• Eur. J. Pediatr. · Jun 2017

    Randomized Controlled Trial Comparative Study

    A comparison of McGrath MAC® and standard direct laryngoscopy in simulated immobilized cervical spine pediatric intubation: a manikin study.

    • Marcin Madziala, Jacek Smereka, Marek Dabrowski, Steve Leung, Kurt Ruetzler, and Lukasz Szarpak.
    • Department of Emergency Medicine, Medical University of Warsaw, Lindleya 4 Street, 02-005, Warsaw, Poland.
    • Eur. J. Pediatr. 2017 Jun 1; 176 (6): 779-786.
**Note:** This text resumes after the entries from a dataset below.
/-- A context that holds the issue unit at a bundle boundary outside its handler takes its oldest record: ECAUSE, EADDR, EPC, ENEXT and ESLOTS come from the record, INH is set, TRAPS rises by one, and the handler's address is next; registers, predicates, LOOPST, queues, the other contexts and memory stand. With EVEC not VALID the fault is fatal with NOVEC. ERET clears INH and goes on at EPC after KIND 0 and at ENEXT after KIND 1, as they stood before its bundle; with no faulting part in the record nothing else changes. A fatal fault of a core that runs no launch is forgotten; else its launch is stopped with it. A TRAP enters the handler as its bundle closes, with SWTRAP, its code in INFO, EPC and ENEXT the next bundle; inside the handler it is fatal. -/
def Obligations.TrapEntryAndReturn : Prop :=
  (∀ (s : State) (c x : Nat) (r : FaultRec) (l : List FaultRec), c < 640 → x < 4 →
    let k := s.mach.core c
    let y := k.ctx x
    y.waiting = r :: l → k.issue = none → y.st = .issuing → y.inh = false → s.mach.stopped c = false →
    (flag (y.rC 0xF0) 0 = true → ∃ t, exec (.trapEnter c x) s = .next t ∧
      (let z := (t.mach.core c).ctx x
       fld (z.rC 0xF1) 7 0 = r.code % 256 ∧ fld (z.rC 0xF1) 10 8 = r.part % 8 ∧ flag (z.rC 0xF1) 11 = r.kind ∧
       fld (z.rC 0xF1) 63 16 = fld r.info 63 16 ∧ z.rC 0xF2 = r.eaddr ∧
       z.rC 0xF3 = BitVec.ofNat 64 (fld r.bundle 17 0) ∧ z.rC 0xF4 = BitVec.ofNat 64 (fld r.next 17 0) ∧
       z.rC 0xF5 = BitVec.ofNat 64 r.mask.toNat ∧ z.rC 0xF9 = y.rC 0xF9 + 1 ∧ z.inh = true ∧
       z.pc = BitVec.ofNat 64 (8 * fld (y.rC 0xF0) 17 3) ∧ z.waiting = l ∧ z.regs = y.regs ∧ z.rC 0x48 = y.rC 0x48 ∧
       z.queues = y.queues ∧ z.st = y.st) ∧
      (∀ n, n ≠ x → (t.mach.core c).ctx n = k.ctx n) ∧ (∀ d, d ≠ c → t.mach.core d = s.mach.core d) ∧ t.mem = s.mem) ∧
    (flag (y.rC 0xF0) 0 = false → ∃ t, exec (.trapEnter c x) s = .next t ∧
      (t.mach.core c).fatal = (if k.fatal.isSome then k.fatal else some (x, 0x31, r.bundle)) ∧ t.mem = s.mem)) ∧
  (∀ (s : State) (b : Issue) (g : BitVec 4), Runs s b g →
    let y := s.here.ctx b.ctx
    let pc := if flag (b.rC 0xF1) 11 then b.rC 0xF4 else b.rC 0xF3
    (∃ t, exec (.eret g) s = .next t ∧ (t.here.ctx b.ctx).inh = false ∧ t.mem = s.mem) ∧
    (y.residue (b.rC 0xF5) = ([], []) → exec (.eret g) s = .next (s.did (fun k =>
      { k.eret b.ctx pc with issue := some { b with next := pc } })))) ∧
  (∀ (k : Core) (x : Nat) (pc : W64), let y := (k.eret x pc).ctx x
    y.inh = false ∧ y.handling = none ∧ y.pc = pc ∧ y.regs = (k.ctx x).regs ∧ y.csr = (k.ctx x).csr ∧ y.queues = (k.ctx x).queues) ∧
  (∀ (s : State) (c : Nat) (f : Nat × Nat × W64), c < 640 → (s.mach.core c).fatal = some f →
    ∃ t, exec (.fatalFault c) s = .next t ∧ t.mem = s.mem ∧ ((s.mach.core c).launch = none → (t.mach.core c).fatal = none) ∧
      ∀ id l, (s.mach.core c).launch = some id → s.mach.launch id = some l → l.status = 0 →
        ∃ l', t.mach.launch id = some l' ∧ l'.status = 1 ∧ l'.fcause = f.2.1 ∧ l'.fcore = c ∧ l'.fctx = f.1 ∧ l'.fepc = f.2.2) ∧
  ∀ (k : Core) (b : Issue) (code : Nat), k.issue = some b → b.swtrap = some code → (k.ctx b.ctx).inh = false →
    flag ((k.ctx b.ctx).rC 0xF0) 0 = true → code < 256 →
    let z := k.closeIssue.ctx b.ctx
    fld (z.rC 0xF1) 7 0 = 0x20 ∧ flag (z.rC 0xF1) 11 = false ∧ fld (z.rC 0xF1) 23 16 = code ∧
      z.rC 0xF3 = BitVec.ofNat 64 (fld b.next 17 0) ∧ z.rC 0xF4 = BitVec.ofNat 64 (fld b.next 17 0) ∧ z.rC 0xF5 = 0 ∧
      z.inh = true ∧ z.pc = BitVec.ofNat 64 (8 * fld ((k.ctx b.ctx).rC 0xF0) 17 3)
    AbstractEmergency airway management in children is generally considered to be challenging, and endotracheal intubation requires a high level of personal skills and experience. Immobilization of the cervical spine is indicated in all patients with the risk of any cervical spine injury but significantly aggravates endotracheal intubation. The best airway device in this setting has not been established yet, although the use of videolaryngoscopes is generally promising. Seventy-five moderately experienced paramedics of the Emergency Medical Service of Poland performed endotracheal intubations in a pediatric manikin in three airway scenarios: (A) normal airway, (B) manual in-line cervical immobilization, and (C) cervical immobilization using a Patriot cervical extrication collar and using two airway techniques: (1) McGrath videolaryngoscope and (2) Macintosh blade in a randomized sequence. First-attempt intubation success rate, time to intubation, glottis visualization, and subjective ease of intubation were investigated in this study. Intubation of difficult airways, including manual in-line and cervical collar immobilization, using the McGrath was significantly faster, with a higher first-attempt intubation success rate, better glottic visualization, and ease of intubation, compared to Macintosh-guided intubation. In the normal airway, both airway techniques performed equal.